No entanto, esses avanços tecnológicos não são suficientes para justificar quedas de preços tão expressivas. Especialistas apontam que parte do valor vem sendo “subvencionado” pelas próprias empresas, que abrem mão do lucro em troca de escala. A prática, porém, é arriscada. Em mercados maduros como o europeu, onde a qualidade e o pós-venda pesam mais do que o preço, essa estratégia pode ter efeitos limitados.
A guerra de preços e seus reflexos globais
A guerra de preços chinesa está influenciando o mercado global de VEs. Fabricantes da Europa e dos EUA sentem a pressão para reduzir custos, o que tem levado à revisão de estratégias industriais e investimentos em novas tecnologias.

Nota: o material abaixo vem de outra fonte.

theorem shape69 {v0 v1 g0 g1 g2 w : Nat} (hv0 : v0 < 2 ^ 4) (hv1 : v1 < 2 ^ 4) (hg0 : g0 < 2 ^ 7) (hg1 : g1 < 2 ^ 12) (hg2 : g2 < 2 ^ 5)
    (h : place (g0 * 2 ^ 25 + g1 * 2 ^ 9 + g2 * 2 ^ 0) [(v0, 21), (v1, 5)] = w) :
    w / 2 ^ 21 % 2 ^ 4 = v0 ∧ w / 2 ^ 5 % 2 ^ 4 = v1 ∧ bits w 31 25 = g0 ∧ bits w 20 9 = g1 ∧ bits w 4 0 = g2 ∧ g0 * 2 ^ 25 ≤ w ∧ w < 2 ^ 32 := by
  simp only [place] at h
  unfold bits
  refine ⟨?_, ?_, ?_, ?_, ?_, ?_, ?_⟩ <;> omega

theorem shape70 {v0 v1 v2 v3 g0 g1 w : Nat} (hv0 : v0 < 2 ^ 4) (hv1 : v1 < 2 ^ 8) (hv2 : v2 < 2 ^ 4) (hv3 : v3 < 2 ^ 4) (hg0 : g0 < 2 ^ 7) (hg1 : g1 < 2 ^ 5)
    (h : place (g0 * 2 ^ 25 + g1 * 2 ^ 0) [(v0, 21), (v1, 13), (v2, 9), (v3, 5)] = w) :
    w / 2 ^ 21 % 2 ^ 4 = v0 ∧ w / 2 ^ 13 % 2 ^ 8 = v1 ∧ w / 2 ^ 9 % 2 ^ 4 = v2 ∧ w / 2 ^ 5 % 2 ^ 4 = v3 ∧ bits w 31 25 = g0 ∧ bits w 4 0 = g1 ∧ g0 * 2 ^ 25 ≤ w ∧ w < 2 ^ 32 := by
  simp only [place] at h
  unfold bits
  refine ⟨?_, ?_, ?_, ?_, ?_, ?_, ?_, ?_⟩ <;> omega

theorem shape71 {v0 v1 v2 g0 g1 g2 w : Nat} (hv0 : v0 < 2 ^ 4) (hv1 : v1 < 2 ^ 4) (hv2 : v2 < 2 ^ 4) (hg0 : g0 < 2 ^ 7) (hg1 : g1 < 2 ^ 8) (hg2 : g2 < 2 ^ 5)
    (h : place (g0 * 2 ^ 25 + g1 * 2 ^ 13 + g2 * 2 ^ 0) [(v0, 21), (v1, 9), (v2, 5)] = w) :
    w / 2 ^ 21 % 2 ^ 4 = v0 ∧ w / 2 ^ 9 % 2 ^ 4 = v1 ∧ w / 2 ^ 5 % 2 ^ 4 = v2 ∧ bits w 31 25 = g0 ∧ bits w 20 13 = g1 ∧ bits w 4 0 = g2 ∧ g0 * 2 ^ 25 ≤ w ∧ w < 2 ^ 32 := by
  simp only [place] at h
  unfold bits
  refine ⟨?_, ?_, ?_, ?_, ?_, ?_, ?_, ?_⟩ <;> omega

theorem shape72 {v0 v1 g0 g1 g2 w : Nat} (hv0 : v0 < 2 ^ 4) (hv1 : v1 < 2 ^ 4) (hg0 : g0 < 2 ^ 7) (hg1 : g1 < 2 ^ 4) (hg2 : g2 < 2 ^ 13)
    (h : place (g0 * 2 ^ 25 + g1 * 2 ^ 17 + g2 * 2 ^ 0) [(v0, 21), (v1, 13)] = w) :
    w / 2 ^ 21 % 2 ^ 4 = v0 ∧ w / 2 ^ 13 % 2 ^ 4 = v1 ∧ bits w 31 25 = g0 ∧ bits w 20 17 = g1 ∧ bits w 12 0 = g2 ∧ g0 * 2 ^ 25 ≤ w ∧ w < 2 ^ 32 := by
  simp only [place] at h
  unfold bits
  refine ⟨?_, ?_, ?_, ?_, ?_, ?_, ?_⟩ <;> omega

theorem shape73 {v0 v1 v2 g0 g1 g2 w : Nat} (hv0 : v0 < 2 ^ 4) (hv1 : v1 < 2 ^ 4) (hv2 : v2 < 2 ^ 1) (hg0 : g0 < 2 ^ 11) (hg1 : g1 < 2 ^ 7) (hg2 : g2 < 2 ^ 5)
    (h : place (g0 * 2 ^ 21 + g1 * 2 ^ 6 + g2 * 2 ^ 0) [(v0, 17), (v1, 13), (v2, 5)] = w) :
    w / 2 ^ 17 % 2 ^ 4 = v0 ∧ w / 2 ^ 13 % 2 ^ 4 = v1 ∧ w / 2 ^ 5 % 2 ^ 1 = v2 ∧ bits w 31 21 = g0 ∧ bits w 12 6 = g1 ∧ bits w 4 0 = g2 ∧ g0 * 2 ^ 21 ≤ w ∧ w < 2 ^ 32 := by
  simp only [place] at h
  unfold bits
  refine ⟨?_, ?_, ?_, ?_, ?_, ?_, ?_, ?_⟩ <;> omega

theorem shape74 {v0 v1 g0 w : Nat} (hv0 : v0 < 2 ^ 2) (hv1 : v1 < 2 ^ 24) (hg0 : g0 < 2 ^ 6)
    (h : place (g0 * 2 ^ 26) [(v0, 24), (v1, 0)] = w) :
    w / 2 ^ 24 % 2 ^ 2 = v0 ∧ w / 2 ^ 0 % 2 ^ 24 = v1 ∧ bits w 31 26 = g0 ∧ g0 * 2 ^ 26 ≤ w ∧ w < 2 ^ 32 := by
  simp only [place] at h
  unfold bits
  refine ⟨?_, ?_, ?_, ?_, ?_⟩ <;> omega

theorem shape75 {g0 w : Nat}  (hg0 : g0 < 2 ^ 15)
    (h : place (g0 * 2 ^ 0) [] = w) :
    bits w 14 0 = g0 ∧ g0 * 2 ^ 0 ≤ w ∧ w < 2 ^ 15 := by
  simp only [place] at h
  unfold bits
  refine ⟨?_, ?_, ?_⟩ <;> omega

theorem shape76 {v0 v1 g0 g1 w : Nat} (hv0 : v0 < 2 ^ 4) (hv1 : v1 < 2 ^ 4) (hg0 : g0 < 2 ^ 5) (hg1 : g1 < 2 ^ 2)
    (h : place (g0 * 2 ^ 10 + g1 * 2 ^ 0) [(v0, 6), (v1, 2)] = w) :
    w / 2 ^ 6 % 2 ^ 4 = v0 ∧ w / 2 ^ 2 % 2 ^ 4 = v1 ∧ bits w 14 10 = g0 ∧ bits w 1 0 = g1 ∧ g0 * 2 ^ 10 ≤ w ∧ w < 2 ^ 15 := by
  simp only [place] at h
  unfold bits
  refine ⟨?_, ?_, ?_, ?_, ?_, ?_⟩ <;> omega

theorem shape77 {v0 v1 g0 w : Nat} (hv0 : v0 < 2 ^ 4) (hv1 : v1 < 2 ^ 6) (hg0 : g0 < 2 ^ 5)
    (h : place (g0 * 2 ^ 10) [(v0, 6), (v1, 0)] = w) :
    w / 2 ^ 6 % 2 ^ 4 = v0 ∧ w / 2 ^ 0 % 2 ^ 6 = v1 ∧ bits w 14 10 = g0 ∧ g0 * 2 ^ 10 ≤ w ∧ w < 2 ^ 15 := by
  simp only [place] at h
  unfold bits
  refine ⟨?_, ?_, ?_, ?_, ?_⟩ <;> omega

theorem shape78 {v0 v1 v2 g0 w : Nat} (hv0 : v0 < 2 ^ 4) (hv1 : v1 < 2 ^ 4) (hv2 : v2 < 2 ^ 2) (hg0 : g0 < 2 ^ 5)
    (h : place (g0 * 2 ^ 10) [(v0, 6), (v1, 2), (v2, 0)] = w) :
    w / 2 ^ 6 % 2 ^ 4 = v0 ∧ w / 2 ^ 2 % 2 ^ 4 = v1 ∧ w / 2 ^ 0 % 2 ^ 2 = v2 ∧ bits w 14 10 = g0 ∧ g0 * 2 ^ 10 ≤ w ∧ w < 2 ^ 15 := by
  simp only [place] at h
  unfold bits
  refine ⟨?_, ?_, ?_, ?_, ?_, ?_⟩ <;> omega

theorem shape79 {v0 v1 v2 g0 g1 w : Nat} (hv0 : v0 < 2 ^ 4) (hv1 : v1 < 2 ^ 4) (hv2 : v2 < 2 ^ 1) (hg0 : g0 < 2 ^ 5) (hg1 : g1 < 2 ^ 1)
    (h : place (g0 * 2 ^ 10 + g1 * 2 ^ 1) [(v0, 6), (v1, 2), (v2, 0)] = w) :
    w / 2 ^ 6 % 2 ^ 4 = v0 ∧ w / 2 ^ 2 % 2 ^ 4 = v1 ∧ w / 2 ^ 0 % 2 ^ 1 = v2 ∧ bits w 14 10 = g0 ∧ bits w 1 1 = g1 ∧ g0 * 2 ^ 10 ≤ w ∧ w < 2 ^ 15 := by
  simp only [place] at h
  unfold bits
  refine ⟨?_, ?_, ?_, ?_, ?_, ?_, ?_⟩ <;> omega

theorem at_decodeAlu {w : Nat} (h : bits w 30 25 = 0) : decode32 w = decodeAlu w := by unfold decode32; rw [h]; rfl
theorem at_decodeFlt {w : Nat} (h : bits w 30 25 = 1) : decode32 w = decodeFlt w := by unfold decode32; rw [h]; rfl
theorem at_decodeShi {w : Nat} (h : bits w 30 25 = 6) : decode32 w = decodeShi w := by unfold decode32; rw [h]; rfl
theorem at_decodeBitf {w : Nat} (h : bits w 30 25 = 7) : decode32 w = decodeBitf w := by unfold decode32; rw [h]; rfl
theorem at_decodeCsr {w : Nat} (h : bits w 30 25 = 11) : decode32 w = decodeCsr w := by unfold decode32; rw [h]; rfl
theorem at_decodeSys {w : Nat} (h : bits w 30 25 = 20) : decode32 w = decodeSys w := by unfold decode32; rw [h]; rfl
theorem at_decodeMidx {w : Nat} (h : bits w 30 25 = 34) : decode32 w = decodeMidx w := by unfold decode32; rw [h]; rfl
theorem at_decodeAmo {w : Nat} (h : bits w 30 25 = 35) : decode32 w = decodeAmo w := by unfold decode32; rw [h]; rfl
theorem at_decodeFe {w : Nat} (h : bits w 30 25 = 36) : decode32 w = decodeFe w := by unfold decode32; rw [h]; rfl
theorem at_decodeMctl {w : Nat} (h : bits w 30 25 = 37) : decode32 w = decodeMctl w := by unfold decode32; rw [h]; rfl
theorem at_decodeTmem {w : Nat} (h : bits w 30 25 = 38) : decode32 w = decodeTmem w := by unfold decode32; rw [h]; rfl
theorem at_decodeTop {w : Nat} (h : bits w 30 25 = 39) : decode32 w = decodeTop w := by unfold decode32; rw [h]; rfl
theorem at_decodeMma {w : Nat} (h : bits w 30 25 = 40) : decode32 w = decodeMma w := by unfold decode32; rw [h]; rfl
theorem at_decodeMx {w : Nat} (h : bits w 30 25 = 41) : decode32 w = decodeMx w := by unfold decode32; rw [h]; rfl
theorem at_decodeEng {w : Nat} (h : bits w 30 25 = 42) : decode32 w = decodeEng w := by unfold decode32; rw [h]; rfl
theorem at_decodeSync {w : Nat} (h : bits w 30 25 = 43) : decode32 w = decodeSync w := by unfold decode32; rw [h]; rfl
theorem at_decodeSheet {w : Nat} (h : bits w 30 25 = 44) : decode32 w = decodeSheet w := by unfold decode32; rw [h]; rfl
theorem at_decodeSuffix {w : Nat} (h : bits w 30 25 = 45) : decode32 w = decodeSuffix w := by unfold decode32; rw [h]; rfl
theorem at_decodeRgn {w : Nat} (h : bits w 30 25 = 46) : decode32 w = decodeRgn w := by unfold decode32; rw [h]; rfl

Ainda assim, poucas conseguem competir com os preços dos modelos como o Seagull da BYD.
Por outro lado, o excesso de capacidade produtiva na China e o acirramento da concorrência interna levantam dúvidas sobre a viabilidade do atual modelo. Caso a guerra de preços continue, muitos especialistas alertam para o risco de uma “bolha” no setor automotivo, com falências em cadeia e destruição de valor no médio prazo.